** INSTRUCTIONS TO FOLLOW **
Once the line containing "if x.locs = locs" is found in the entries below, restate it and each following line word for word, stopping after the line containing "p with whole".

DATA FOR THIS TASK Start Marker

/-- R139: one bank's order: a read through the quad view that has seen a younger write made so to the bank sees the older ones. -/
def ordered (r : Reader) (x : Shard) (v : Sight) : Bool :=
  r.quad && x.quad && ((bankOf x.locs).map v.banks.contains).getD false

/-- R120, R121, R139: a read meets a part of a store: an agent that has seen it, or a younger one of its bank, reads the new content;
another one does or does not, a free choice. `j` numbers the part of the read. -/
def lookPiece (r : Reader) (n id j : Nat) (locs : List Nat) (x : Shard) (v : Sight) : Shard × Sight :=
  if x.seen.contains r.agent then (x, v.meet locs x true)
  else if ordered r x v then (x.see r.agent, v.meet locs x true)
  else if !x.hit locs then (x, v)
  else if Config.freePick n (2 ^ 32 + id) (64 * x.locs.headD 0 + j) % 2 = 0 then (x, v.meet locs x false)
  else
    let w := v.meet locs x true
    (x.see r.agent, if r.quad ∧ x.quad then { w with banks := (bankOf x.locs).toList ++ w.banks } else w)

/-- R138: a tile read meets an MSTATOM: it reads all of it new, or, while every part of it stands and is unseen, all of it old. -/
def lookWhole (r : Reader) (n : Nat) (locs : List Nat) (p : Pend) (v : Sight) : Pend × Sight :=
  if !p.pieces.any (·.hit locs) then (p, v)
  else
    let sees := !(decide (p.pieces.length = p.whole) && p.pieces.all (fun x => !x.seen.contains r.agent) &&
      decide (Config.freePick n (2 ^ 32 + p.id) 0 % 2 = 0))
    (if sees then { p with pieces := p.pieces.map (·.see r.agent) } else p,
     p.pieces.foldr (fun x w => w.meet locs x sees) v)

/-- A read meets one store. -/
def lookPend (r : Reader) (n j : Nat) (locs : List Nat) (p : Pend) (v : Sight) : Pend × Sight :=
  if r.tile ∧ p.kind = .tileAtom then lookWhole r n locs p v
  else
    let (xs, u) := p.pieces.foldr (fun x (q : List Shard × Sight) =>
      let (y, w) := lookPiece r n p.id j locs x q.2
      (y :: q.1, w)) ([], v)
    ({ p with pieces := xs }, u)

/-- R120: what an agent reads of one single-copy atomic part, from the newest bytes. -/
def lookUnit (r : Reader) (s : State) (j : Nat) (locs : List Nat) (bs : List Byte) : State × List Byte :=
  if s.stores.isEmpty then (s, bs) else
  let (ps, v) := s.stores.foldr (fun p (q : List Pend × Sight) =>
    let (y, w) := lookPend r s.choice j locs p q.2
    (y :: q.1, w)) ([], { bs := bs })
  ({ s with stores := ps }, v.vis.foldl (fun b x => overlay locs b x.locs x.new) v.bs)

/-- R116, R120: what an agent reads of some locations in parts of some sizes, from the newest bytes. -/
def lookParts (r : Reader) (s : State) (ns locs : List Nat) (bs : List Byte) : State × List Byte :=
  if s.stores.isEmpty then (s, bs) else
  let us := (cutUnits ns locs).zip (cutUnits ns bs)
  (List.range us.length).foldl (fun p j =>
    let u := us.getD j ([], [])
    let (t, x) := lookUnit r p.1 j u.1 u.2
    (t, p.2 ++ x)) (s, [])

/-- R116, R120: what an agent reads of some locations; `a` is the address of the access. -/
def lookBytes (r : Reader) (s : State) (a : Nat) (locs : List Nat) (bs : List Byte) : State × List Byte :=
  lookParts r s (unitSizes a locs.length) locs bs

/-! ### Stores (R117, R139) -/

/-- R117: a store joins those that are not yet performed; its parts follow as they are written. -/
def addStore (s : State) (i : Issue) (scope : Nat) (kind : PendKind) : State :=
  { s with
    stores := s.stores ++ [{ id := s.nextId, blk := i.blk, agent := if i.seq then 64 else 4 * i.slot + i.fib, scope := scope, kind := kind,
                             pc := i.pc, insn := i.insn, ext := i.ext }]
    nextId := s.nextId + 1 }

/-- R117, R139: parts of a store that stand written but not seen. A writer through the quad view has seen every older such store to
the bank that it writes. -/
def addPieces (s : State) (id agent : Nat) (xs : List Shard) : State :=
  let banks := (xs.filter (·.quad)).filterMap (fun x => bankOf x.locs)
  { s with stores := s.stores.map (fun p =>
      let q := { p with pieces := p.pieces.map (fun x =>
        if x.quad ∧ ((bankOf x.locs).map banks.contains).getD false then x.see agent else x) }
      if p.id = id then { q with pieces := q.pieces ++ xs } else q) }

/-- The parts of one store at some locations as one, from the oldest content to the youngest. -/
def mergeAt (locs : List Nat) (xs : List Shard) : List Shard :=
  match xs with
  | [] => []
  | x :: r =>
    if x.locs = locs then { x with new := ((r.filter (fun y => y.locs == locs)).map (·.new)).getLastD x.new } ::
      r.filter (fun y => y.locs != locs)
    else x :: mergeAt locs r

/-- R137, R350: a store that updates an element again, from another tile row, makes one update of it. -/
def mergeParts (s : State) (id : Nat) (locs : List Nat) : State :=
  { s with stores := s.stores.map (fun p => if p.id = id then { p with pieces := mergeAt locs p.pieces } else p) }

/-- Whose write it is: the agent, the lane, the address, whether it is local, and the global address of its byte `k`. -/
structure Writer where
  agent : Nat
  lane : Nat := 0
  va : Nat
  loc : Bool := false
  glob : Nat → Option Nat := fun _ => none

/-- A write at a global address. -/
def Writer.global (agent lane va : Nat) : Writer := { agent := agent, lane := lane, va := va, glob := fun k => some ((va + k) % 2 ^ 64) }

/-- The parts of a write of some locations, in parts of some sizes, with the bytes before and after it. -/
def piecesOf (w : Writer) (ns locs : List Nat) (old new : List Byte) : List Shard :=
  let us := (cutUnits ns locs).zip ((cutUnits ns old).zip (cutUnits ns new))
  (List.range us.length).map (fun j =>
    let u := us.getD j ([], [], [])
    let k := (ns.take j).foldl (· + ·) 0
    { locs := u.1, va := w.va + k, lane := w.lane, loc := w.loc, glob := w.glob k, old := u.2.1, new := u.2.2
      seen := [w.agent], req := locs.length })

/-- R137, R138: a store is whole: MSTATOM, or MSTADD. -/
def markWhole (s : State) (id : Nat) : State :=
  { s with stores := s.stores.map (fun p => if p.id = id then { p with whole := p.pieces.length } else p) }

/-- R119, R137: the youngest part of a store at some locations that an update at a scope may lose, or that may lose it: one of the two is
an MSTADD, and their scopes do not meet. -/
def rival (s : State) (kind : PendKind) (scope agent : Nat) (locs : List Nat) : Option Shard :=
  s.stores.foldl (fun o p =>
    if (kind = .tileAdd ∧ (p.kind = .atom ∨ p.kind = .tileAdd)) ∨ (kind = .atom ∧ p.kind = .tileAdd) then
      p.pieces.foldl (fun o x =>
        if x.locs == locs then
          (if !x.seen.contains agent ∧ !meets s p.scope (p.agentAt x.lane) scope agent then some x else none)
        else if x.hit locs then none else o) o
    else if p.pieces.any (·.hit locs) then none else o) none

DATA FOR THIS TASK End Marker
DATA FOR THIS TASK Start Marker

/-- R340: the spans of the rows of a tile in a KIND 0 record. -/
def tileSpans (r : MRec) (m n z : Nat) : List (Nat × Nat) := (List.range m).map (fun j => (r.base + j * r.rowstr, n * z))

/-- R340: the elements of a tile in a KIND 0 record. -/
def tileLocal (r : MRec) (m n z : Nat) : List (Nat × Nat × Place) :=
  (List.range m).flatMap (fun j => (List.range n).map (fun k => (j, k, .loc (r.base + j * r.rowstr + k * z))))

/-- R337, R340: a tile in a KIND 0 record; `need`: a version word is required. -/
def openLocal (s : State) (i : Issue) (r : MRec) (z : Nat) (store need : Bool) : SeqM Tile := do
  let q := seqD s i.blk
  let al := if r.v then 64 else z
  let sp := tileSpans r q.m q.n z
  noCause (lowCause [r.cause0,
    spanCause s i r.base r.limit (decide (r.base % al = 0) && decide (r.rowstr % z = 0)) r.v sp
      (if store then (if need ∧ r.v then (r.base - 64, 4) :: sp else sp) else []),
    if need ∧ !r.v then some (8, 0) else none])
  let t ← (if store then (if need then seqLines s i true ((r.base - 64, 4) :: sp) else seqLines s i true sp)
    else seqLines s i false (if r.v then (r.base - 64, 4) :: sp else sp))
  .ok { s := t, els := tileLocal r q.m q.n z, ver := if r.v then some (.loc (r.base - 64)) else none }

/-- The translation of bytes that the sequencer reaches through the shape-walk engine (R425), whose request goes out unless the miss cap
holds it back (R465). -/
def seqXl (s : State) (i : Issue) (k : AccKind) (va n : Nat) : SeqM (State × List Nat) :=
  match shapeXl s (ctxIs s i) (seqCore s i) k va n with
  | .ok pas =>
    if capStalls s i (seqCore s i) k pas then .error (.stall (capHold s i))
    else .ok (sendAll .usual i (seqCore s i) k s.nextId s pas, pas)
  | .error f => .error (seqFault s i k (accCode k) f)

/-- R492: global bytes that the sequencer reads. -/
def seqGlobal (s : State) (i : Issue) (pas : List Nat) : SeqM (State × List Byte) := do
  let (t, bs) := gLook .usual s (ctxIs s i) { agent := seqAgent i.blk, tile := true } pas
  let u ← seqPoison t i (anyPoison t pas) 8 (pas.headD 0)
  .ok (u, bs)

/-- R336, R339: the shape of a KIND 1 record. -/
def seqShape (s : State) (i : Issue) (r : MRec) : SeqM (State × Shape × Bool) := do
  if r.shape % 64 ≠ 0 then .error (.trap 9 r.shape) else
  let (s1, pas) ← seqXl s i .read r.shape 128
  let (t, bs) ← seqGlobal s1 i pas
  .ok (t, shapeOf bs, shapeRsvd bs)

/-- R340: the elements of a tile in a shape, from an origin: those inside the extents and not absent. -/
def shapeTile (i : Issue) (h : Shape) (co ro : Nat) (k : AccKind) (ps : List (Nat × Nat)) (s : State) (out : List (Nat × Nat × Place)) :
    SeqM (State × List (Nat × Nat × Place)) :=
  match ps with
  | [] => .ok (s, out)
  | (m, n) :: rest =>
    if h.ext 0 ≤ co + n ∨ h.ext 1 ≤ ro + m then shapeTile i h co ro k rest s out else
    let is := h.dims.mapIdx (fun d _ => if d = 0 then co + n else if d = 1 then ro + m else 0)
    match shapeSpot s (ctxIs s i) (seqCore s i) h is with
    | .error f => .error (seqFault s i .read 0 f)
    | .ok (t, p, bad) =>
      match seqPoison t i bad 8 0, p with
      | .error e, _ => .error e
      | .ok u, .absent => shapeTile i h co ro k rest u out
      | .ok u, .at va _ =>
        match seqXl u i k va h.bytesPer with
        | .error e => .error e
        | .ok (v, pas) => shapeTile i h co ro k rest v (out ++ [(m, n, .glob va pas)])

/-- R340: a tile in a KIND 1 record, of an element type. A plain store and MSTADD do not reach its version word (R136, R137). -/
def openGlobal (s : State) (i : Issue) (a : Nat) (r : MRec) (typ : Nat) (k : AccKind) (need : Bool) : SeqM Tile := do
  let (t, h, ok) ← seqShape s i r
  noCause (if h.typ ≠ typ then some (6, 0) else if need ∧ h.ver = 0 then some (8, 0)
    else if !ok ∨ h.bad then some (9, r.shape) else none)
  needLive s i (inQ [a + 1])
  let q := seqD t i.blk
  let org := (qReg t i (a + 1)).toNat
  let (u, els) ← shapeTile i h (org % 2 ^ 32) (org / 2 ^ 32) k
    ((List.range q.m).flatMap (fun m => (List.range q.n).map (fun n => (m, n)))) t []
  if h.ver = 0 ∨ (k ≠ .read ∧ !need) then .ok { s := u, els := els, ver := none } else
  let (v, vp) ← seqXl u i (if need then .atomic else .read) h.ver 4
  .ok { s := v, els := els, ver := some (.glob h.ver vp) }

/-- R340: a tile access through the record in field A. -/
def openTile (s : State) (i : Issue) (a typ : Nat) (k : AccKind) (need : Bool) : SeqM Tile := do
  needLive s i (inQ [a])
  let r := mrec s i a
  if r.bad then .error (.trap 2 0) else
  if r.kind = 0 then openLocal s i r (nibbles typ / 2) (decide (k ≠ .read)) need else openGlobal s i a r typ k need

DATA FOR THIS TASK End Marker

** RESULT OF THIS EXERCISE **
    if x.locs = locs then { x with new := ((r.filter (fun y => y.locs == locs)).map (·.new)).getLastD x.new } ::
      r.filter (fun y => y.locs != locs)
    else x :: mergeAt locs r

/-- R137, R350: a store that updates an element again, from another tile row, makes one update of it. -/
def mergeParts (s : State) (id : Nat) (locs : List Nat) : State :=
  { s with stores := s.stores.map (fun p => if p.id = id then { p with pieces := mergeAt locs p.pieces } else p) }

/-- Whose write it is: the agent, the lane, the address, whether it is local, and the global address of its byte `k`. -/
structure Writer where
  agent : Nat
  lane : Nat := 0
  va : Nat
  loc : Bool := false
  glob : Nat → Option Nat := fun _ => none

/-- A write at a global address. -/
def Writer.global (agent lane va : Nat) : Writer := { agent := agent, lane := lane, va := va, glob := fun k => some ((va + k) % 2 ^ 64) }

/-- The parts of a write of some locations, in parts of some sizes, with the bytes before and after it. -/
def piecesOf (w : Writer) (ns locs : List Nat) (old new : List Byte) : List Shard :=
  let us := (cutUnits ns locs).zip ((cutUnits ns old).zip (cutUnits ns new))
  (List.range us.length).map (fun j =>
    let u := us.getD j ([], [], [])
    let k := (ns.take j).foldl (· + ·) 0
    { locs := u.1, va := w.va + k, lane := w.lane, loc := w.loc, glob := w.glob k, old := u.2.1, new := u.2.2
      seen := [w.agent], req := locs.length })

/-- R137, R138: a store is whole: MSTATOM, or MSTADD. -/
def markWhole (s : State) (id : Nat) : State :=
  { s with stores := s.stores.map (fun p => if p.id = id then { p with whole := p.pieces.length } else p) }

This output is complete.